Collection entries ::
###
-- ==== Sys2Proof/Laws/Decode.lean ====
section
/-! SUPPORT. The fields of a packed word, the masks as rows of fields, and the opcode codes. -/

namespace Sys2Proof

@[simp] theorem opField_packWord (a : BitVec 32) (b : BitVec 20) (s o : BitVec 4) : opField (packWord a b s o) = o := by
  apply BitVec.eq_of_getLsbD_eq; intro i hi
  simp only [opField, packWord, BitVec.getLsbD_extractLsb', BitVec.getLsbD_append]
  interval_cases i <;> simp

@[simp] theorem selField_packWord (a : BitVec 32) (b : BitVec 20) (s o : BitVec 4) : selField (packWord a b s o) = s := by
  apply BitVec.eq_of_getLsbD_eq; intro i hi
  simp only [selField, packWord, BitVec.getLsbD_extractLsb', BitVec.getLsbD_append]
  interval_cases i <;> simp

@[simp] theorem rsvField_packWord (a : BitVec 32) (b : BitVec 20) (s o : BitVec 4) : rsvField (packWord a b s o) = 0 := by
  apply BitVec.eq_of_getLsbD_eq; intro i hi
  simp only [rsvField, packWord, BitVec.getLsbD_extractLsb', BitVec.getLsbD_append]
  interval_cases i <;> simp

@[simp] theorem bField_packWord (a : BitVec 32) (b : BitVec 20) (s o : BitVec 4) : bField (packWord a b s o) = b := by
  apply BitVec.eq_of_getLsbD_eq; intro i hi
  simp only [bField, packWord, BitVec.getLsbD_extractLsb', BitVec.getLsbD_append]
  simp [hi, show ¬ (12 + i < 4) by omega, show ¬ (12 + i - 4 < 4) by omega, show ¬ (12 + i - 4 - 4 < 4) by omega,
    show 12 + i - 4 - 4 - 4 = i by omega]

@[simp] theorem aField_packWord (a : BitVec 32) (b : BitVec 20) (s o : BitVec 4) : aField (packWord a b s o) = a := by
  apply BitVec.eq_of_getLsbD_eq; intro i hi
  simp only [aField, packWord, BitVec.getLsbD_extractLsb', BitVec.getLsbD_append]
  simp [hi, show ¬ (32 + i < 4) by omega, show ¬ (32 + i - 4 < 4) by omega, show ¬ (32 + i - 4 - 4 < 4) by omega,
    show ¬ (32 + i - 4 - 4 - 4 < 20) by omega, show 32 + i - 4 - 4 - 4 - 20 = i by omega]

/-- Every word is its own fields, put together with the reserved field in its place (30_encoding.md R81). -/
theorem word_eq_fields (w : Command) : w = aField w ++ bField w ++ rsvField w ++ selField w ++ opField w := by
  apply BitVec.eq_of_getLsbD_eq; intro i hi
  simp only [aField, bField, rsvField, selField, opField, BitVec.getLsbD_extractLsb', BitVec.getLsbD_append]
  repeat' split
  all_goals
    rw [show decide (_ < _) = true from decide_eq_true (by omega), Bool.true_and]
    congr 1
    omega

/-- A word with rsv = 0 is the packing of its fields. -/
theorem word_eq_packWord (w : Command) (h : rsvField w = 0) :
    w = packWord (aField w) (bField w) (selField w) (opField w) := by
  conv_lhs => rw [word_eq_fields w, h]
  rfl

@[simp] theorem ofCode_code (o : Opcode) : Opcode.ofCode o.code = some o := by cases o <;> rfl

theorem code_of_ofCode {c : BitVec 4} {o : Opcode} (h : Opcode.ofCode c = some o) : c = o.code := by
  revert h; revert c; cases o <;> decide

/-- The match word is the packing of the opcode alone. -/
theorem matchBits_eq (o : Opcode) : o.matchBits = packWord 0 0 0 o.code := by cases o <;> decide

/-- Which of the fields A, B and sel a row fixes at zero (30_encoding.md R85). -/
def Opcode.fixes : Opcode → Bool × Bool × Bool
  | .tnew => (false, true, true)
  | .tfill => (true, true, false)
  | .tlen => (true, true, true)
  | .tread => (false, true, true)
  | .oinit => (false, false, false)
  | .ofreq => (false, true, false)
  | .ostep => (true, true, false)
  | .sstart => (true, false, false)
  | .qconv => (false, true, false)

/-- The mask of a field that is fixed at zero or free. -/
def fieldMask (n : Nat) (fixed : Bool) : BitVec n := if fixed then BitVec.allOnes n else 0

theorem and_fieldMask {n : Nat} (x : BitVec n) (fixed : Bool) : x &&& fieldMask n fixed = 0 ↔ (fixed = true → x = 0) := by
  cases fixed
  · simp [fieldMask]
  · simp only [fieldMask, if_true, BitVec.and_allOnes, true_implies]

theorem maskBits_eq (o : Opcode) :
    o.maskBits = fieldMask 32 o.fixes.1 ++ fieldMask 20 o.fixes.2.1 ++ BitVec.allOnes 4 ++ fieldMask 4 o.fixes.2.2 ++
      BitVec.allOnes 4 := by
  cases o <;> decide

/-- Masking a word masks its fields one by one. -/
theorem fields_and (a a' : BitVec 32) (b b' : BitVec 20) (r s s' c : BitVec 4) :
    (a ++ b ++ r ++ s ++ c : Command) &&& (a' ++ b' ++ BitVec.allOnes 4 ++ s' ++ BitVec.allOnes 4) =
      (a &&& a') ++ (b &&& b') ++ r ++ (s &&& s') ++ c := by
  show ((a ++ b ++ r ++ s ++ c : BitVec (32 + 20 + 4 + 4 + 4)) &&&
      (a' ++ b' ++ BitVec.allOnes 4 ++ s' ++ BitVec.allOnes 4 : BitVec (32 + 20 + 4 + 4 + 4))) = _
  rw [BitVec.and_append, BitVec.and_append, BitVec.and_append, BitVec.and_append, BitVec.and_allOnes, BitVec.and_allOnes]

theorem bits_append_inj {m n : Nat} {x x' : BitVec m} {y y' : BitVec n} (h : x ++ y = x' ++ y') : x = x' ∧ y = y' := by
  constructor
  · apply BitVec.eq_of_getLsbD_eq; intro i hi
    have := congrArg (fun z => z.getLsbD (n + i)) h
    simpa [BitVec.getLsbD_append] using this
  · apply BitVec.eq_of_getLsbD_eq; intro i hi
    have := congrArg (fun z => z.getLsbD i) h
    simpa [BitVec.getLsbD_append, hi] using this

/-- A row of fields determines each of them. -/
theorem fields_inj {a a' : BitVec 32} {b b' : BitVec 20} {r r' s s' c c' : BitVec 4}
    (h : (a ++ b ++ r ++ s ++ c : Command) = a' ++ b' ++ r' ++ s' ++ c') :
    a = a' ∧ b = b' ∧ r = r' ∧ s = s' ∧ c = c' := by
  have h' : (a ++ b ++ r ++ s ++ c : BitVec (32 + 20 + 4 + 4 + 4)) = a' ++ b' ++ r' ++ s' ++ c' := h
  obtain ⟨h', hc⟩ := bits_append_inj h'
  obtain ⟨h', hs⟩ := bits_append_inj h'
  obtain ⟨h', hr⟩ := bits_append_inj h'
  obtain ⟨ha, hb⟩ := bits_append_inj h'
  exact ⟨ha, hb, hr, hs, hc⟩

/-- A word spells a row iff the row's opcode stands in it, its reserved field is zero and so are the fields the row fixes. -/
theorem spells_iff (o : Opcode) (w : Command) :
    o.spells w = true ↔
      opField w = o.code ∧ rsvField w = 0 ∧ (o.fixes.1 = true → aField w = 0) ∧ (o.fixes.2.1 = true → bField w = 0) ∧
        (o.fixes.2.2 = true → selField w = 0) := by
  have hw := word_eq_fields w
  rw [Opcode.spells, beq_iff_eq, maskBits_eq, matchBits_eq, packWord, ← and_fieldMask, ← and_fieldMask, ← and_fieldMask]
  constructor
  · intro h
    rw [hw, fields_and] at h
    obtain ⟨ha, hb, hr, hs, hc⟩ := fields_inj h
    exact ⟨hc, hr, ha, hb, hs⟩
  · rintro ⟨hc, hr, ha, hb, hs⟩
    conv_lhs => rw [hw, fields_and]
    rw [hc, hr, ha, hb, hs]
    rfl

theorem spells_packWord (o : Opcode) (a : BitVec 32) (b : BitVec 20) (s c : BitVec 4) :
    o.spells (packWord a b s c) = true ↔
      c = o.code ∧ (o.fixes.1 = true → a = 0) ∧ (o.fixes.2.1 = true → b = 0) ∧ (o.fixes.2.2 = true → s = 0) := by
  rw [spells_iff]; simp

/-- What the decoder accepts: the word spells a row, and the command is that row's with the word's operands. -/
theorem decode_eq_ok_iff (w : Command) (i : Instr) :
    decode w = .ok i ↔ ∃ o : Opcode, o.spells w = true ∧
      i = o.build (selField w).toNat (bField w).toNat (aField w).toNat (aField w) := by
  constructor
  · intro h
    unfold decode at h
    split at h
    · cases h
    next o ho =>
    split at h
    · cases h
    split at h
    · next hs => injection h with h; exact ⟨o, hs, h.symm⟩
    · cases h
  · rintro ⟨o, hs, rfl⟩
    have := (spells_iff o w).1 hs
    simp only [decode, this.1, this.2.1, ofCode_code, hs, ne_eq, not_true, if_true, if_false]

@[simp] theorem opcode_build (o : Opcode) (sel b a : Nat) (p : Binary32) : (o.build sel b a p).opcode = o := by
  cases o <;> rfl

end Sys2Proof
end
###
WHAT THE TASK REQUIRES ::
Please copy the lines in the records above between the one holding "(true, false, false)" and the one holding "show ((a ++", inclusive, exactly and with no other line.

TASK SOLUTION ::
  | .sstart => (true, false, false)
  | .qconv => (false, true, false)

/-- The mask of a field that is fixed at zero or free. -/
def fieldMask (n : Nat) (fixed : Bool) : BitVec n := if fixed then BitVec.allOnes n else 0

theorem and_fieldMask {n : Nat} (x : BitVec n) (fixed : Bool) : x &&& fieldMask n fixed = 0 ↔ (fixed = true → x = 0) := by
  cases fixed
  · simp [fieldMask]
  · simp only [fieldMask, if_true, BitVec.and_allOnes, true_implies]

theorem maskBits_eq (o : Opcode) :
    o.maskBits = fieldMask 32 o.fixes.1 ++ fieldMask 20 o.fixes.2.1 ++ BitVec.allOnes 4 ++ fieldMask 4 o.fixes.2.2 ++
      BitVec.allOnes 4 := by
  cases o <;> decide

/-- Masking a word masks its fields one by one. -/
theorem fields_and (a a' : BitVec 32) (b b' : BitVec 20) (r s s' c : BitVec 4) :
    (a ++ b ++ r ++ s ++ c : Command) &&& (a' ++ b' ++ BitVec.allOnes 4 ++ s' ++ BitVec.allOnes 4) =
      (a &&& a') ++ (b &&& b') ++ r ++ (s &&& s') ++ c := by
  show ((a ++ b ++ r ++ s ++ c : BitVec (32 + 20 + 4 + 4 + 4)) &&&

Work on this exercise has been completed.